# Anybody else seeing alot of ticks?



## juniorgrower (Jun 12, 2012)

Every time I have stepped foot into the woods I end up with a tick on me.  Anybody else having this problem?  Does anyone know of any home remedy to keep them off?  Luckily I have seen them or felt them on me before they get burrowed in.  Never had one on me before this year.


----------



## grass hopper (Jun 12, 2012)

dog ticks +deer ticks are everywhere because of the very mild winter.wear light colored clothing.KEEP TEE SHIRT TUCKED IN @ ALL TIMES.flick as many off as possible before entering truck or home.ALWAYS do naked [email protected] home.brush hair over sink.TICKS SUCK!!!!!


----------



## juniorgrower (Jun 12, 2012)

Which ones are the red ones?  That's the ones I have seen.


----------



## HipsterDoofus (Jun 12, 2012)

Me too, lots of ticks always come out with one or more. Always wear long socks, long pants, long sleeve shirts. Spray near all openings with deet insect repellent spray. When you get home throw all clothes in a hot wash and take a hot shower. Follow these routines all the time most ticks will never get on you or be washed off before they settle on a spot to bite.


----------



## drfting07 (Jun 13, 2012)

Like newbietoo said, we had a very mild winter here on the east coast, and that hasnt helped the cause. Disease is spreading too. Nasty little buggers!


----------



## ozzydiodude (Jun 13, 2012)

they ae bad this yr for sure. Get the Deet out if your going out into the woods.


----------



## juniorgrower (Jun 13, 2012)

This was by far the mildest winter I can ever remember!  I was in the woods alot last summer and never had a single tick on me, some different this year.  Thanks for the tips.


----------



## SPEARCHUCKER (Jun 13, 2012)

Deet and garlic. 
Heavy garlic diet before going into the woods never hurts. Helps keep away other pest too. 
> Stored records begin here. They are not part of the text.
-- ==== Sys2Proof/Tests/Slice0.lean ====
section
/-! SUPPORT. The model's own tests. Expected results are the spec's: the words of 30_encoding.md R50 and R54, the source's
examples S1 to S8 and the vectors V-* of 95_test_vectors.md. The last part shows, for every statement with hypotheses, a
concrete state and operands that meet them. -/

namespace Sys2Proof.Tests

open Sys2Proof.Machine

/-- The convention of 95_test_vectors.md: the state after Reset with `pc` at an address and the bytes placed there. -/
def program (pc : Word) (bytes : List Byte) : State := placeBytes bytes pc { State.reset with pc := pc }

/-- The next state, if there is one. -/
def nextOf (r : Result) : Option State :=
  match r with
  | .next s => some s
  | .fault _ => none
  | .refused _ => none

/-- One field of the state after one step. -/
def after (s : State) {α : Type} (f : State → α) : Option α := (nextOf (step s)).map f

/-- The program counter and the cycles taken. -/
def pcCost (s t : State) : Nat × Int := (t.pc.toNat, s.cyc - t.cyc)

/-! ## Well-formedness -/

theorem test_wf_unimplemented : (Instr.unimpl 0x00).wf = true := by decide
theorem test_wf_refuses_implemented_byte : (Instr.unimpl 0xA9).wf = false := by decide

/-! ## Decoding, a word for every constructor -/

theorem test_decode_ldaImm : decode [0xA9, 0x42] = .ok (.ldaImm 0x42, []) := rfl
theorem test_decode_ldaZp : decode [0xA5, 0x10] = .ok (.ldaZp 0x10, []) := rfl
theorem test_decode_ldaZpX : decode [0xB5, 0xF0] = .ok (.ldaZpX 0xF0, []) := rfl
theorem test_decode_adc : decode [0x69, 0x01] = .ok (.adc 0x01, []) := rfl
theorem test_decode_and : decode [0x29, 0x0F] = .ok (.and 0x0F, []) := rfl
theorem test_decode_cmp : decode [0xC9, 0x05] = .ok (.cmp 0x05, []) := rfl
theorem test_decode_bcc : decode [0x90, 0x04] = .ok (.bcc 0x04, []) := rfl
theorem test_decode_bcs : decode [0xB0, 0xFE] = .ok (.bcs 0xFE, []) := rfl
theorem test_decode_beq : decode [0xF0, 0x02] = .ok (.beq 0x02, []) := rfl
theorem test_decode_bne : decode [0xD0, 0xFC] = .ok (.bne 0xFC, []) := rfl
theorem test_decode_bmi : decode [0x30, 0x01] = .ok (.bmi 0x01, []) := rfl
theorem test_decode_bpl : decode [0x10, 0xFD] = .ok (.bpl 0xFD, []) := rfl
theorem test_decode_bvc : decode [0x50, 0x7F] = .ok (.bvc 0x7F, []) := rfl
theorem test_decode_bvs : decode [0x70, 0x80] = .ok (.bvs 0x80, []) := rfl
theorem test_decode_clc : decode [0x18, 0x69] = .ok (.clc, [0x69]) := rfl
theorem test_decode_cld : decode [0xD8] = .ok (.cld, []) := rfl
theorem test_decode_cli : decode [0x58] = .ok (.cli, []) := rfl
theorem test_decode_clv : decode [0xB8] = .ok (.clv, []) := rfl
theorem test_decode_nop : decode [0xEA, 0xA9] = .ok (.nop, [0xA9]) := rfl
theorem test_decode_decZp : decode [0xC6, 0x10] = .ok (.decZp 0x10, []) := rfl
theorem test_decode_inc : decode [0xE6, 0x7F] = .ok (.inc 0x7F, []) := rfl
theorem test_decode_pha : decode [0x48, 0xFF] = .ok (.pha, [0xFF]) := rfl
theorem test_decode_pla : decode [0x68, 0xFF] = .ok (.pla, [0xFF]) := rfl
theorem test_decode_jsr : decode [0x20, 0x10, 0x02] = .ok (.jsr 0x0210, []) := rfl
theorem test_decode_jmp : decode [0x4C, 0x00, 0x02] = .ok (.jmp 0x0200, []) := rfl
theorem test_decode_rts : decode [0x60] = .ok (.rts, []) := rfl
theorem test_decode_unimpl : decode [0x8D, 0x00] = .ok (.unimpl 0x8D, [0x00]) := rfl
theorem test_decode_refuses_empty : decode [] = .error .noOpcode := rfl
theorem test_decode_refuses_short_jsr : decode [0x20, 0x10] = .error .operandMissing := rfl
theorem test_decode_table_word : decodeTableWord 24 0x123420 = some (.jsr 0x1234) := rfl
theorem test_decode_table_word_opcode_only : decodeTableWord 8 0x5520 = some (.jsr 0x0000) := rfl
/-- R55's counts per row of the opcode map: 26 implemented byte values. -/
theorem test_opcode_count : opcodeMap.length = 26 := rfl

/-! ## Reset -/

/-- S1 with the defaults. -/
theorem test_reset : State.reset.pc = 0xFFFC ∧ State.reset.sp = 0x0100 ∧ State.reset.memRead 0xFFFF = 0 := by decide
/-- V-RST-1, two of its fields. -/
theorem test_reset_erases :
    (resetCommand { program 0x0200 [0xA9] with a := 0x80, sp := 0x01F0, diag := [0x00] }).memRead 0x0200 = 0 := by decide

/-! ## Loads -/

/-- S2. -/
theorem test_lda_zero : after (program 0x0200 [0xA9, 0x00]) (fun t => (t.a, t.flags.z, t.flags.n)) = some (0x00, true, false) := by decide
/-- S2 and the cost of V-LDA-2. -/
theorem test_lda_negative :
    after (program 0x0200 [0xA9, 0x80]) (fun t => (t.flags.z, t.flags.n, pcCost State.reset t)) = some (false, true, 0x0202, 2) := by decide
/-- V-LDA-6. -/
theorem test_ldaZp_top :
    after (((program 0x0200 [0xA5, 0xFF]).memWrite 0x00FF 0x01).memWrite 0x01FF 0x77)
      (fun t => (t.a, pcCost State.reset t)) = some (0x01, 0x0202, 3) := by decide
/-- V-LDA-8. -/
theorem test_ldaZpX_wraps :
    after { ((program 0x0200 [0xB5, 0xF0]).memWrite 0x0010 0x5A).memWrite 0x0110 0xEE with x := 0x20 }
      (fun t => (t.a, pcCost State.reset t)) = some (0x5A, 0x0202, 4) := by decide

/-! ## Arithmetic -/

/-- A, C, Z, V, N after `69 imm`. -/
def adcCase (a imm : Byte) (carry : Bool) : Option (Byte × Bool × Bool × Bool × Bool) :=
  after { program 0x0200 [0x69, imm] with a := a, flags := { State.reset.flags with c := carry } }
    (fun t => (t.a, t.flags.c, t.flags.z, t.flags.v, t.flags.n))

/-- V-ADC-3. -/
theorem test_adc_largest : adcCase 0xFF 0xFF true = some (0xFF, true, false, false, true) := by decide
/-- V-ADC-4. -/
theorem test_adc_negative_overflow : adcCase 0x80 0x80 false = some (0x00, true, true, true, false) := by decide
/-- V-AND-3. -/
theorem test_and :
    after { program 0x0200 [0x29, 0x8F] with a := 0xF0, flags := { State.reset.flags with c := true, v := true } }
      (fun t => (t.a, t.flags.z, t.flags.n, t.flags.c, t.flags.v)) = some (0x80, false, true, true, true) := by decide
/-- V-CMP-3. -/
theorem test_cmp_not_signed :
    after { program 0x0200 [0xC9, 0x01] with a := 0x80 } (fun t => (t.a, t.flags.c, t.flags.z, t.flags.n))
      = some (0x80, true, false, false) := by decide
/-- V-CMP-5. -/
theorem test_cmp_zero :
    after { program 0x0200 [0xC9, 0x00] with a := 0xFF } (fun t => (t.flags.c, t.flags.z, t.flags.n))
      = some (true, false, true) := by decide

/-! ## Branches -/

/-- `pc` and cost of a branch at 0x0200 with offset 4, every flag 0 and then every flag 1 (V-BR). -/
def branchCase (op : Byte) (set : Bool) : Option (Nat × Int) :=
  after { program 0x0200 [op, 0x04] with
    flags := { State.reset.flags with c := set, z := set, v := set, n := set } } (pcCost State.reset)

theorem test_bcc : (branchCase 0x90 false, branchCase 0x90 true) = (some (0x0206, 3), some (0x0202, 2)) := by decide
theorem test_bcs : (branchCase 0xB0 false, branchCase 0xB0 true) = (some (0x0202, 2), some (0x0206, 3)) := by decide
theorem test_beq : (branchCase 0xF0 false, branchCase 0xF0 true) = (some (0x0202, 2), some (0x0206, 3)) := by decide
theorem test_bne : (branchCase 0xD0 false, branchCase 0xD0 true) = (some (0x0206, 3), some (0x0202, 2)) := by decide
theorem test_bmi : (branchCase 0x30 false, branchCase 0x30 true) = (some (0x0202, 2), some (0x0206, 3)) := by decide
theorem test_bpl : (branchCase 0x10 false, branchCase 0x10 true) = (some (0x0206, 3), some (0x0202, 2)) := by decide
theorem test_bvc : (branchCase 0x50 false, branchCase 0x50 true) = (some (0x0206, 3), some (0x0202, 2)) := by decide
theorem test_bvs : (branchCase 0x70 false, branchCase 0x70 true) = (some (0x0202, 2), some (0x0206, 3)) := by decide
/-- V-BR-5: the page test is against the next instruction. -/
theorem test_branch_page : after (program 0x02FE [0xD0, 0x00]) (pcCost State.reset) = some (0x0300, 3) := by decide
/-- V-BR-8: the target wraps below zero and the page is another. -/
theorem test_branch_wrap : after (program 0xFFFF [0xD0, 0xFD]) (pcCost State.reset) = some (0xFFFE, 4) := by decide

/-! ## Flag clears and no-operation -/

/-- V-FLG-1. -/
theorem test_clc :
    after { program 0x0200 [0x18] with flags := { State.reset.flags with c := true, z := true, v := true, n := true } }
      (fun t => (t.flags.c, t.flags.z, t.flags.v, t.flags.n, pcCost State.reset t))
      = some (false, true, true, true, 0x0201, 1) := by decide
/-- V-FLG-2. -/
theorem test_cld :
    after { program 0x0200 [0xD8] with flags := { State.reset.flags with d := true } }
      (fun t => (t.flags.d, t.pc)) = some (false, 0x0201) := by decide
/-- V-FLG-3. -/
theorem test_cli :
    after { program 0x0200 [0x58] with flags := { State.reset.flags with i := true } }
      (fun t => (t.flags.i, t.pc)) = some (false, 0x0201) := by decide
/-- V-FLG-4. -/
theorem test_clv :
    after { program 0x0200 [0xB8] with flags := { State.reset.flags with v := true, c := true } }
      (fun t => (t.flags.v, t.flags.c)) = some (false, true) := by decide
/-- V-NOP-1. -/
theorem test_nop_skips : after (program 0x0204 [0xEA, 0xA9]) (pcCost State.reset) = some (0x0206, 1) := by decide
/-- V-NOP-3. -/
theorem test_nop_wraps : after (program 0xFFFF [0xEA]) (pcCost State.reset) = some (0x0001, 1) := by decide

/-! ## Read-modify-write -/

/-- V-DEC-3. -/
theorem test_dec_wraps :
    after (program 0x0200 [0xC6, 0x10]) (fun t => (t.memRead 0x0010, t.flags.z, t.flags.n, pcCost State.reset t))
      = some (0xFF, false, true, 0x0202, 5) := by decide
/-- V-INC-1. -/
theorem test_inc_own_operand :
    after ((program 0x0208 [0xE6, 0x7F]).memWrite 0x007F 0x11)
      (fun t => (t.memRead 0x0209, t.memRead 0x007F, t.flags.n, pcCost State.reset t))
      = some (0x80, 0x11, true, 0x020A, 5) := by decide
/-- V-INC-5: at the top of memory the operand is at 0x0000. -/
theorem test_inc_at_top :
    after (program 0xFFFF [0xE6, 0x41]) (fun t => (t.memRead 0x0000, t.pc)) = some (0x42, 0x0001) := by decide

/-! ## Stack -/

/-- V-PHA-2 (S7). -/
theorem test_pha_from_bottom :
    after { program 0x0200 [0x48] with a := 0x42 }
      (fun t => (t.sp, t.memRead 0x01FF, t.memRead 0x00FF, pcCost State.reset t)) = some (0x01FF, 0x42, 0x00, 0x0202, 4) := by decide
/-- V-PLA-2 (S7). -/
theorem test_pla_from_top :
    after { ((program 0x0210 [0x68]).memWrite 0x01FF 0x80).memWrite 0x0200 0x99 with sp := 0x01FF }
      (fun t => (t.a, t.sp, t.flags.n, pcCost State.reset t)) = some (0x80, 0x0100, false, 0x0212, 4) := by decide
/-- U9: a pointer outside the page is refused by name. -/
theorem test_pha_refused : exec .pha { State.reset with sp := 0x0200 } = .refused .stackPointerOutsidePage := by rfl

/-! ## Jumps and calls -/

/-- V-JSR-1. -/
theorem test_jsr :
    after { program 0x0202 [0x20, 0x10, 0x02] with sp := 0x01FF }
      (fun t => (t.memRead 0x01FD, t.memRead 0x01FE, t.sp, pcCost State.reset t)) = some (0x04, 0x02, 0x01FD, 0x0210, 5) := by decide
/-- V-JSR-3. -/
theorem test_jsr_at_0101 :
    after { program 0x0202 [0x20, 0x10, 0x02] with sp := 0x0101 }
      (fun t => (t.memRead 0x00FF, t.memRead 0x0100, t.sp)) = some (0x04, 0x02, 0x01FF) := by decide
/-- V-JMP-3: the operand is fetched across the top of memory. -/
theorem test_jmp_across_top : after (program 0xFFFE [0x4C, 0x34, 0x12]) (pcCost State.reset) = some (0x1234, 4) := by decide
/-- V-RTS-2. -/
theorem test_rts_wraps :
    after { (((program 0x0212 [0x60]).memWrite 0x01FF 0xFF).memWrite 0x0100 0xFF).memWrite 0x0200 0x12 with sp := 0x01FF }
      (fun t => (t.sp, pcCost State.reset t)) = some (0x0101, 0x0000, 4) := by decide
/-- V-RTS-4. -/
theorem test_rts_from_01FE :
    after { ((program 0x0212 [0x60]).memWrite 0x01FE 0x33).memWrite 0x01FF 0x44 with sp := 0x01FE }
      (fun t => (t.pc, t.sp)) = some (0x4434, 0x0100) := by decide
Use to do that before heading into the swamps. Could always tell who didnt take that precaution by who was swinging their arms around the most.


----------



## mikeydean (Jun 13, 2012)

If you get one stuck on ya' take a q-tip or cotton ball and put liquid hand soap on it and rub the tick with it for 20 or 30 seconds and it will let go no need to pull it out. it lets go and sticks to the soap really does work


----------



## BackWoodsDrifter (Jun 13, 2012)

I be in bush mighty lots and never had problem then gain I tend to smell more like a dead bear walkin most days smell might be keepin them away or maybe just not a fan of me blood type guess. Hope yual able to fend them off pilgrem. Stay safe like they be sayin.

BWD


----------



## Happy Hooker (Jun 13, 2012)

6--10 Ticks Every Trip In .


----------



## juniorgrower (Jun 13, 2012)

Wow six to ten a trip!!   I thought I had it bad with one every trip into the woods.   Thanks for the tip Mikey.   I smelled a dead bear BWD, that is definately why your not bothered by them.   I would try that avenue but don't think the wife would care much for it. haha


----------



## BackWoodsDrifter (Jun 13, 2012)

Wife be lovin an animal in the sack pigrem!! Ifin yual need advice to plowin a garden or polishin an apple or even the art od erotic plaesures of yur little lady come pull stump my fire rather then pull stunp 

Im hight might need bed lol

BWD


----------



## juniorgrower (Jun 13, 2012)

My wife ur stump really?   Wow that's a little messed up.  Guess I won't joke about ur smell again. haha


----------



## BackWoodsDrifter (Jun 13, 2012)

Yur Wife my stump? Guess she got tired sorry pilgrem no disrespect just funny is all.

BWD


----------



## juniorgrower (Jun 13, 2012)

No worries or disrespect.  I'm having a good laugh over it myself.


----------



## SmokinMom (Jun 14, 2012)

Ticks have been horrible in east Texas.  Haven't found any by me but I'm smack dab in the middle of suburbia.


----------



## ziggyross (Jun 14, 2012)

I'm also seeing a lot of them here in Va. They seem to be really attracted to me.


----------



## ziggyross (Jun 14, 2012)

juniorgrower said:
			
		

> Which ones are the red ones?  That's the ones I have seen.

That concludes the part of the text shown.